→ Record set
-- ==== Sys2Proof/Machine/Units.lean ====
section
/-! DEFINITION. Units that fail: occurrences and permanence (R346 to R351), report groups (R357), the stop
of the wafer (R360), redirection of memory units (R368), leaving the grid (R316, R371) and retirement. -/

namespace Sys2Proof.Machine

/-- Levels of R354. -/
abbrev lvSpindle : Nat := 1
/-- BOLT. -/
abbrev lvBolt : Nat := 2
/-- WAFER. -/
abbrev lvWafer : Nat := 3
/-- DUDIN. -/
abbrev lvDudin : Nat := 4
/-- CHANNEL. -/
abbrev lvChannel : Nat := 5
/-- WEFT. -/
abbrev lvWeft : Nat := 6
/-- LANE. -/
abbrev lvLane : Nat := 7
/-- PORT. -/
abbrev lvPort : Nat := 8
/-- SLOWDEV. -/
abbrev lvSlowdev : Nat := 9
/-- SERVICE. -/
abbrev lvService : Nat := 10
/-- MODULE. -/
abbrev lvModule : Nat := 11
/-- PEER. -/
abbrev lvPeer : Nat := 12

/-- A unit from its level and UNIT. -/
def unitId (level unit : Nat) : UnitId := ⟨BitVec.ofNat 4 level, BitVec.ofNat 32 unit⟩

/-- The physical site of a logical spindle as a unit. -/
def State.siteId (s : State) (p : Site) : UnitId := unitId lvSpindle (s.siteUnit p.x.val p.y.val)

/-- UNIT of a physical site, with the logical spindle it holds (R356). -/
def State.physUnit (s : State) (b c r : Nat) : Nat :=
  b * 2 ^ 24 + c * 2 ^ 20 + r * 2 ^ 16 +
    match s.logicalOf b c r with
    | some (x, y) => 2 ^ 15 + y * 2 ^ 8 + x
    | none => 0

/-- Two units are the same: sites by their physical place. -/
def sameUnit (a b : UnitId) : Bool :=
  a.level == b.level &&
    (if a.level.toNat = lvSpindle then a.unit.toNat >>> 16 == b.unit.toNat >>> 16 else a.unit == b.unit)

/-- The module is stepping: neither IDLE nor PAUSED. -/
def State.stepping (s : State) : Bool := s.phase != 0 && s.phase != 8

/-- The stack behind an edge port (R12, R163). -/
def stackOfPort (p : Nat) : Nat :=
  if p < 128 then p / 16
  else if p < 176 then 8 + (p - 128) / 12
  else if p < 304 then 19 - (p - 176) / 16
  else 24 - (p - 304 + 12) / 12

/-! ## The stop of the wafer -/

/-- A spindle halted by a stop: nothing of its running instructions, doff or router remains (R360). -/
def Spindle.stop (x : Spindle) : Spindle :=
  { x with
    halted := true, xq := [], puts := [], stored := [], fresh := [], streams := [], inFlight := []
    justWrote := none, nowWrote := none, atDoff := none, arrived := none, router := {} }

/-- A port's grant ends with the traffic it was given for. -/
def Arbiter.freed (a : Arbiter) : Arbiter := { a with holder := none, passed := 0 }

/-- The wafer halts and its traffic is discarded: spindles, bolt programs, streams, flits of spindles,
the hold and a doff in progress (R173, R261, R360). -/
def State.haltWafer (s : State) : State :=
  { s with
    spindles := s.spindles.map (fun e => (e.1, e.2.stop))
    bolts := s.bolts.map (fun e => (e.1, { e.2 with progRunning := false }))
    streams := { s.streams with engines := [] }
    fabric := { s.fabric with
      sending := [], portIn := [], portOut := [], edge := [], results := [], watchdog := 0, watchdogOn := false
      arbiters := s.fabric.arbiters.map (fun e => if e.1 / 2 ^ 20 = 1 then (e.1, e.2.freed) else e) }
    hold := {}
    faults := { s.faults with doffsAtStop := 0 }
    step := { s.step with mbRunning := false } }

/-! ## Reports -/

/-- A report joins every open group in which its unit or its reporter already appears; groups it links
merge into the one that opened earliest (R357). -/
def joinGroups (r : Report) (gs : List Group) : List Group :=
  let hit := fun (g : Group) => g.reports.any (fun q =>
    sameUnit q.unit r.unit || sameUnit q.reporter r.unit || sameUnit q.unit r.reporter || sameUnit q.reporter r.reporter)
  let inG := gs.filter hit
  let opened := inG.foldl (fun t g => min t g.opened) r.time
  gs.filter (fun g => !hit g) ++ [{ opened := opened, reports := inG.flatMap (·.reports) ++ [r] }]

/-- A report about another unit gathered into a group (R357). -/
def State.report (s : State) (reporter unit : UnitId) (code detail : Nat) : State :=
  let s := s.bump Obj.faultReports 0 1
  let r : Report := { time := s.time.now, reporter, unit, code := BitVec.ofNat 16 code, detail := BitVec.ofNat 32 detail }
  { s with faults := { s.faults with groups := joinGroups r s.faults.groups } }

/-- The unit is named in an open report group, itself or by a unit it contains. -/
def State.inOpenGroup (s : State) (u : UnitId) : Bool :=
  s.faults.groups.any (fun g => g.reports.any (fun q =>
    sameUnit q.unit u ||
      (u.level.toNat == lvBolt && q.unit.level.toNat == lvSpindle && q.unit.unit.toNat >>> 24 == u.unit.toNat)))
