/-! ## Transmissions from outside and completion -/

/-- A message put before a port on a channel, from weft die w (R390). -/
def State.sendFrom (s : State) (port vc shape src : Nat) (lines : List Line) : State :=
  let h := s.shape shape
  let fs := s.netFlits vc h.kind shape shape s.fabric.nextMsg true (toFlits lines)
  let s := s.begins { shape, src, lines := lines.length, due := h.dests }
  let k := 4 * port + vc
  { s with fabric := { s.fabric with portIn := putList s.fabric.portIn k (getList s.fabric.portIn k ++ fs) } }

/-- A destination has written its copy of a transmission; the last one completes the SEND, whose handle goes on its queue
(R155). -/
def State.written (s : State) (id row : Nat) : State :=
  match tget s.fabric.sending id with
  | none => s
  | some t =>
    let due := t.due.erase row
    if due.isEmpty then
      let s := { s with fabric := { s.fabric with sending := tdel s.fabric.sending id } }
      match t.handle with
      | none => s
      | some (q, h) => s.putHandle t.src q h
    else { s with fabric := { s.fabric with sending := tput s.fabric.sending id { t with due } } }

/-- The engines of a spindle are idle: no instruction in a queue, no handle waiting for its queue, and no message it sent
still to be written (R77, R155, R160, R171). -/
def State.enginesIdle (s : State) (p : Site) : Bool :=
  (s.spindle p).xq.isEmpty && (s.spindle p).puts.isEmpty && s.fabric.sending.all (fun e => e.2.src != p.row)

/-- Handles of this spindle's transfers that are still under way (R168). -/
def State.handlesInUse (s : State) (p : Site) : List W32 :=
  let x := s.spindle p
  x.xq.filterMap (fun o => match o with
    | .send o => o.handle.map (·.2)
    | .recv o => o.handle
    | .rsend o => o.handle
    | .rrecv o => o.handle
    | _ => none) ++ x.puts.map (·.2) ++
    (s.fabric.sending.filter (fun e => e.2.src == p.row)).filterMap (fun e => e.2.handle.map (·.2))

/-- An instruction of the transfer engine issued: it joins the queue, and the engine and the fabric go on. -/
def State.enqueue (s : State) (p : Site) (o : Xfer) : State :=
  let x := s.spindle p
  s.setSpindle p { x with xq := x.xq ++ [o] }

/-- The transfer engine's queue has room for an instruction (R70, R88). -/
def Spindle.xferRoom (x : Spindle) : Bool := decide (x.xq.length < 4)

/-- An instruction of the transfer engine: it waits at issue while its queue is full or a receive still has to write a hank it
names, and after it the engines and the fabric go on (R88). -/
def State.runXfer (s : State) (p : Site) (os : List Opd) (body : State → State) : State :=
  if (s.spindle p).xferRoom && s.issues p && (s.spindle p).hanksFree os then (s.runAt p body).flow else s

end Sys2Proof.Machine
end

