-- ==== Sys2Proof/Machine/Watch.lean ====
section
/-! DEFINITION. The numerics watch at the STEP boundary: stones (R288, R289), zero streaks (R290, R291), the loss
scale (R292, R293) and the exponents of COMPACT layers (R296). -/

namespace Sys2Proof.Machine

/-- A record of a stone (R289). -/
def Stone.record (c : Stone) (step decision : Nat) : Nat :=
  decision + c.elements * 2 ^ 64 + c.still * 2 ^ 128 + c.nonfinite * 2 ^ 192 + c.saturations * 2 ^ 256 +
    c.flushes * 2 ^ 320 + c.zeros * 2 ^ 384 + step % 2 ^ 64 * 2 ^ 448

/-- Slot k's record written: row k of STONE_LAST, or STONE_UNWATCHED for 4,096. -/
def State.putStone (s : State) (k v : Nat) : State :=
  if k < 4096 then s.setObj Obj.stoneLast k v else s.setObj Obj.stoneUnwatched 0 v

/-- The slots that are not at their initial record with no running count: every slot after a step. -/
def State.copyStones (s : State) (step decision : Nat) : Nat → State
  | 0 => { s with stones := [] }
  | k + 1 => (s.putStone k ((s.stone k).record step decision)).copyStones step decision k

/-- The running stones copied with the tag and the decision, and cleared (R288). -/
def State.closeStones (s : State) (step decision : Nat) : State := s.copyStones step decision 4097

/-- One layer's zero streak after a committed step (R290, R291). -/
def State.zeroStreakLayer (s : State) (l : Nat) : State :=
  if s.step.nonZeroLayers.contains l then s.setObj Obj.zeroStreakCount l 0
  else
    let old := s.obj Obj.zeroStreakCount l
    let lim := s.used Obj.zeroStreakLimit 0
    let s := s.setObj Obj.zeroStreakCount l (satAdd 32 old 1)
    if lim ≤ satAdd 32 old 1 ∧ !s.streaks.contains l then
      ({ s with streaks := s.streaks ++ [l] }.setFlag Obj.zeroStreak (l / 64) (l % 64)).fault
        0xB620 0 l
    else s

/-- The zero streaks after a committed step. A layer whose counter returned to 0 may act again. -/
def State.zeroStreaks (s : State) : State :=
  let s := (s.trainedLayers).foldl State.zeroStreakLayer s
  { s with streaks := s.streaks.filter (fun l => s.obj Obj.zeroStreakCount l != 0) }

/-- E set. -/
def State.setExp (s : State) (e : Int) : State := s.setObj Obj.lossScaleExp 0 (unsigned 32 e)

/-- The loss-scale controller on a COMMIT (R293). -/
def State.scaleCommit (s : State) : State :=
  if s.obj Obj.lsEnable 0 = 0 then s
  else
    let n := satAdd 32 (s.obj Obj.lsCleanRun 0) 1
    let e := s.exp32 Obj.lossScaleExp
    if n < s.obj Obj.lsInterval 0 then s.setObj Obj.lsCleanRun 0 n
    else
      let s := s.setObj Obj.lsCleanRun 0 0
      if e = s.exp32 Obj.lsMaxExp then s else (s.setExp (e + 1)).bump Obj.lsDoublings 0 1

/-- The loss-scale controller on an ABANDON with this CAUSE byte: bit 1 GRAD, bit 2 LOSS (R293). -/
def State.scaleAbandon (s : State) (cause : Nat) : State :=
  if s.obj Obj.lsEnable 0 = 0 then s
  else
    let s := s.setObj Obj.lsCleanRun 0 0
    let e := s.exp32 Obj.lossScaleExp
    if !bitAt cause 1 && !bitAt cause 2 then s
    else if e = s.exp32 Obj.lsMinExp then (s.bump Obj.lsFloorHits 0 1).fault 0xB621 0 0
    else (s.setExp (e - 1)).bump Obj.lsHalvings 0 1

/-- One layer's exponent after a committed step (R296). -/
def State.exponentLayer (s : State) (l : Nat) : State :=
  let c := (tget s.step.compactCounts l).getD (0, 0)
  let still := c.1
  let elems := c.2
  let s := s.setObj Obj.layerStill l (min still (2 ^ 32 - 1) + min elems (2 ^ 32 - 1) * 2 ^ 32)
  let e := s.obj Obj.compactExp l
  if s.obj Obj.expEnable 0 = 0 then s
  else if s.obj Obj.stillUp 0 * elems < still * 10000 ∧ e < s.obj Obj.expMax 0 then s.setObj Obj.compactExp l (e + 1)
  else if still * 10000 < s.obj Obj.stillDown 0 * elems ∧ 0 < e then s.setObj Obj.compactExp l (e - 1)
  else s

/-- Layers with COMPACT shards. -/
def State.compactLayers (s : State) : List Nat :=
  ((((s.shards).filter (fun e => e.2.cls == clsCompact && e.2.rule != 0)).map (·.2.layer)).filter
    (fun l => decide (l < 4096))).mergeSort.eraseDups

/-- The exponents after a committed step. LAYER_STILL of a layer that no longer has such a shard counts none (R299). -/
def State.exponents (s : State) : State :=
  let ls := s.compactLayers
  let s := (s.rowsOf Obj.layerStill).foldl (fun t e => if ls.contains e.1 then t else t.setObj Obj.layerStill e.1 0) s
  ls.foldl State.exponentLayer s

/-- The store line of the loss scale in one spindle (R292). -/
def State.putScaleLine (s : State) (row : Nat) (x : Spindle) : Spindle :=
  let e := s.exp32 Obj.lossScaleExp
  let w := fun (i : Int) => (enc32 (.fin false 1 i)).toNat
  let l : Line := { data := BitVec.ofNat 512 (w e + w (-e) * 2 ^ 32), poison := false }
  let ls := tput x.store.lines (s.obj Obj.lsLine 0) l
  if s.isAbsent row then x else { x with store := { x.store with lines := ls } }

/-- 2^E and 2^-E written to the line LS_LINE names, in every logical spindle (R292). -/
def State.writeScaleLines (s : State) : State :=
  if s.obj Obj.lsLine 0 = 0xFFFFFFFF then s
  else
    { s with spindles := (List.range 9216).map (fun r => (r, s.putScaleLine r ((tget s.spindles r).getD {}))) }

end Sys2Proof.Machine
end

→ Exercise
Could you reproduce, exactly, every line above from the line with "def Stone.record (c" to the line with "c.flushes * 2", and no other line? Both ends count.

→ Output below
def Stone.record (c : Stone) (step decision : Nat) : Nat :=
  decision + c.elements * 2 ^ 64 + c.still * 2 ^ 128 + c.nonfinite * 2 ^ 192 + c.saturations * 2 ^ 256 +
    c.flushes * 2 ^ 320 + c.zeros * 2 ^ 384 + step % 2 ^ 64 * 2 ^ 448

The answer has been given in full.